──────── Supplied data

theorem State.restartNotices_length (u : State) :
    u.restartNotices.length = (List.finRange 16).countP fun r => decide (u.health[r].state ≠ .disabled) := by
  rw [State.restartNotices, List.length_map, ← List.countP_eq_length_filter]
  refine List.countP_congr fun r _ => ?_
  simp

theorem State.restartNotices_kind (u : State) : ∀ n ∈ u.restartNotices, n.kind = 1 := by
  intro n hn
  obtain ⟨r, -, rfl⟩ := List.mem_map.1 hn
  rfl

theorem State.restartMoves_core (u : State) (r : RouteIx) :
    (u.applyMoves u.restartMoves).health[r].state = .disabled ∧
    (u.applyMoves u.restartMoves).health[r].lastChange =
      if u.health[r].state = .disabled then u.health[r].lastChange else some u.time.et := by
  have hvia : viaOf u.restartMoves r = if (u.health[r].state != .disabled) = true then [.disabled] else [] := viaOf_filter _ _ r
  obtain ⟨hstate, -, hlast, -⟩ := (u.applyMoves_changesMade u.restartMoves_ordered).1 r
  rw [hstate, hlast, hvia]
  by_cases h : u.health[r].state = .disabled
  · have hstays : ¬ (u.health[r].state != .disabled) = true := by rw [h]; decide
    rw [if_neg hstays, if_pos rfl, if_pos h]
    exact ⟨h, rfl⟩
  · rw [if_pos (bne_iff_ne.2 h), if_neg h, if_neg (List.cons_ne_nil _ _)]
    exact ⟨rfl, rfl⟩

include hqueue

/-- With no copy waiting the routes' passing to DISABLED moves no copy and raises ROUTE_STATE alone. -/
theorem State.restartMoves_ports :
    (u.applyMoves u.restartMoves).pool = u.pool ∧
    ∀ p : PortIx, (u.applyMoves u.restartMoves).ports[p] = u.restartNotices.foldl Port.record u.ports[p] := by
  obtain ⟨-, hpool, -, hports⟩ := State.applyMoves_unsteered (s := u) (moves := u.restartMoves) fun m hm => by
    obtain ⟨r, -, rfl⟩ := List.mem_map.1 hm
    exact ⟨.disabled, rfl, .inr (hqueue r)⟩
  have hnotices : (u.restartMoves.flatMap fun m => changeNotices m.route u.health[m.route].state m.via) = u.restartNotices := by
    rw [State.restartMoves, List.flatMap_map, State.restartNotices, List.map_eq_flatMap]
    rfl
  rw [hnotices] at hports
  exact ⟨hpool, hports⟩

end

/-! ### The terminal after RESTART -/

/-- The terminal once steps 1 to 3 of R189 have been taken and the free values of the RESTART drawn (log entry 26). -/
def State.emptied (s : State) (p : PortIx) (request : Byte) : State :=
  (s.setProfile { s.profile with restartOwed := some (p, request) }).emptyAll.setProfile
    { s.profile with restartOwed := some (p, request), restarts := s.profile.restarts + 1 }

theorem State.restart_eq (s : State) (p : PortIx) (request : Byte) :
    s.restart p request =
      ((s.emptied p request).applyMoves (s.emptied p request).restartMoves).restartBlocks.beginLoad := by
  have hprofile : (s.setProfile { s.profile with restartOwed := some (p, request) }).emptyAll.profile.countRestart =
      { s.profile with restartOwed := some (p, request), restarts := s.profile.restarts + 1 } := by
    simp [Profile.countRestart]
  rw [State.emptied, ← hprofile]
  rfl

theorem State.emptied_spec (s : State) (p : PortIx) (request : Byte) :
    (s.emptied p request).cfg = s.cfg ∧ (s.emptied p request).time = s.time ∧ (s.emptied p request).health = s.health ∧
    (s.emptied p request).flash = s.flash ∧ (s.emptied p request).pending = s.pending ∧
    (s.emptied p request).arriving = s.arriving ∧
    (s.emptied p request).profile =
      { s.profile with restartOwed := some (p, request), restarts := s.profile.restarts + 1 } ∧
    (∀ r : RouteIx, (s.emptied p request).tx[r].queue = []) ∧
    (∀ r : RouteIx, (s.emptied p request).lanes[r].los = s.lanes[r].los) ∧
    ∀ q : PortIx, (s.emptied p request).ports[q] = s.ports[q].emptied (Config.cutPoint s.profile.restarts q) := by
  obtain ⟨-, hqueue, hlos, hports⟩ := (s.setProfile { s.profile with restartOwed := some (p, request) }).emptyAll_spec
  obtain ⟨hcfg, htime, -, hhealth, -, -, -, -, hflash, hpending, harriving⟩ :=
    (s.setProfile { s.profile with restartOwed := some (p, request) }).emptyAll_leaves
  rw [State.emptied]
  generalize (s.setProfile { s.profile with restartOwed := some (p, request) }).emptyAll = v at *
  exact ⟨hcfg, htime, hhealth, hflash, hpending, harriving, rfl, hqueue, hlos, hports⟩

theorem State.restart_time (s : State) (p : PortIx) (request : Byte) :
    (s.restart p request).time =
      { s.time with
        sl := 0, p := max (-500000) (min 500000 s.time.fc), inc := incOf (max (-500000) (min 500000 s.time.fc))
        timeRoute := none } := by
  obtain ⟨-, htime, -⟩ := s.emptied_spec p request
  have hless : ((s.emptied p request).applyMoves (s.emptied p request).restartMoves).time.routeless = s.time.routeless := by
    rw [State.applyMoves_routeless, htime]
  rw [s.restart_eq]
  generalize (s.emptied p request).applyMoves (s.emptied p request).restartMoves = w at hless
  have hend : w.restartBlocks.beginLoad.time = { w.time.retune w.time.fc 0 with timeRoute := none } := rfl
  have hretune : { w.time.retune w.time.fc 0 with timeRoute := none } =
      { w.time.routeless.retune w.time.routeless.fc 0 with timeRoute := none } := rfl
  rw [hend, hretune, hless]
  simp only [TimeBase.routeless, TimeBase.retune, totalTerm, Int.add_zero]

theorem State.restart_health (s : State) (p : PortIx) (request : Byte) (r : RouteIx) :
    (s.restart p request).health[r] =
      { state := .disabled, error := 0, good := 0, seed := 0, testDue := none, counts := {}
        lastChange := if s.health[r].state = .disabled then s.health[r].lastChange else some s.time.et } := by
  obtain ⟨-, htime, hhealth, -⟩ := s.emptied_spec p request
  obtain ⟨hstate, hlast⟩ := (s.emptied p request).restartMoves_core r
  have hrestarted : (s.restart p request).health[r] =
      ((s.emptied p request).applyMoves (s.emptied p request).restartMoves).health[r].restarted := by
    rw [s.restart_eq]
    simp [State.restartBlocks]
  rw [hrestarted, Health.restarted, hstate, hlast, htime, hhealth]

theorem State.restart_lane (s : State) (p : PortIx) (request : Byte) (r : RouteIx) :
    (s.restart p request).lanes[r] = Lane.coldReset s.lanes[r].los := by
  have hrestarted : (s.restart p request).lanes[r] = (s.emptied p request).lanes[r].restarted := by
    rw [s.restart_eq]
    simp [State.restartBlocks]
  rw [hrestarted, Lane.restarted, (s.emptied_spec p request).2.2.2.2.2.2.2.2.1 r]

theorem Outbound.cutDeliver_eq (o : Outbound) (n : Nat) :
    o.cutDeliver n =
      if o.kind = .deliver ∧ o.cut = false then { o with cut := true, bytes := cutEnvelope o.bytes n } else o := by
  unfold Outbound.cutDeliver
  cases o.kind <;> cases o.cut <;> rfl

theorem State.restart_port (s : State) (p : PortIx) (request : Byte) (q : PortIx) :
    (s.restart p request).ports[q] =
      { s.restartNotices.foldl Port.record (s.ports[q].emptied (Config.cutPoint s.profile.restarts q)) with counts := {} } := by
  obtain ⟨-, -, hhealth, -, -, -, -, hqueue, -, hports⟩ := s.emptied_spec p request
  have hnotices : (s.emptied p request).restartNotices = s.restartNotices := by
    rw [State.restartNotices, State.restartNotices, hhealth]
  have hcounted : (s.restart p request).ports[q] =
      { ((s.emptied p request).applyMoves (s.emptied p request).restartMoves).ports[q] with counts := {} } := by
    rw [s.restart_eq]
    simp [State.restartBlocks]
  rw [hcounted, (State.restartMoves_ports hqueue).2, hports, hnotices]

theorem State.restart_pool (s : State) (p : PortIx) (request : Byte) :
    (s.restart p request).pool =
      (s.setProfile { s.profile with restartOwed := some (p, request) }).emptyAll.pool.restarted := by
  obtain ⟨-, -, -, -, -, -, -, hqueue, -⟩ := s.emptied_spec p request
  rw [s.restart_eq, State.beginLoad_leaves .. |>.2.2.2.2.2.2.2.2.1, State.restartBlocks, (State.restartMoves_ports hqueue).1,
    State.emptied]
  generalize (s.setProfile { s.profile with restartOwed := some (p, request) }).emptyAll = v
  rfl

────────────────

### The problem
Quote exactly the stretch of lines above that starts at the first one and ends at the line with "exact ⟨h, rfl⟩", and nothing beyond it.

### Answer below
theorem State.restartNotices_length (u : State) :
    u.restartNotices.length = (List.finRange 16).countP fun r => decide (u.health[r].state ≠ .disabled) := by
  rw [State.restartNotices, List.length_map, ← List.countP_eq_length_filter]
  refine List.countP_congr fun r _ => ?_
  simp

theorem State.restartNotices_kind (u : State) : ∀ n ∈ u.restartNotices, n.kind = 1 := by
  intro n hn
  obtain ⟨r, -, rfl⟩ := List.mem_map.1 hn
  rfl

theorem State.restartMoves_core (u : State) (r : RouteIx) :
    (u.applyMoves u.restartMoves).health[r].state = .disabled ∧
    (u.applyMoves u.restartMoves).health[r].lastChange =
      if u.health[r].state = .disabled then u.health[r].lastChange else some u.time.et := by
  have hvia : viaOf u.restartMoves r = if (u.health[r].state != .disabled) = true then [.disabled] else [] := viaOf_filter _ _ r
  obtain ⟨hstate, -, hlast, -⟩ := (u.applyMoves_changesMade u.restartMoves_ordered).1 r
  rw [hstate, hlast, hvia]
  by_cases h : u.health[r].state = .disabled
  · have hstays : ¬ (u.health[r].state != .disabled) = true := by rw [h]; decide
    rw [if_neg hstays, if_pos rfl, if_pos h]
    exact ⟨h, rfl⟩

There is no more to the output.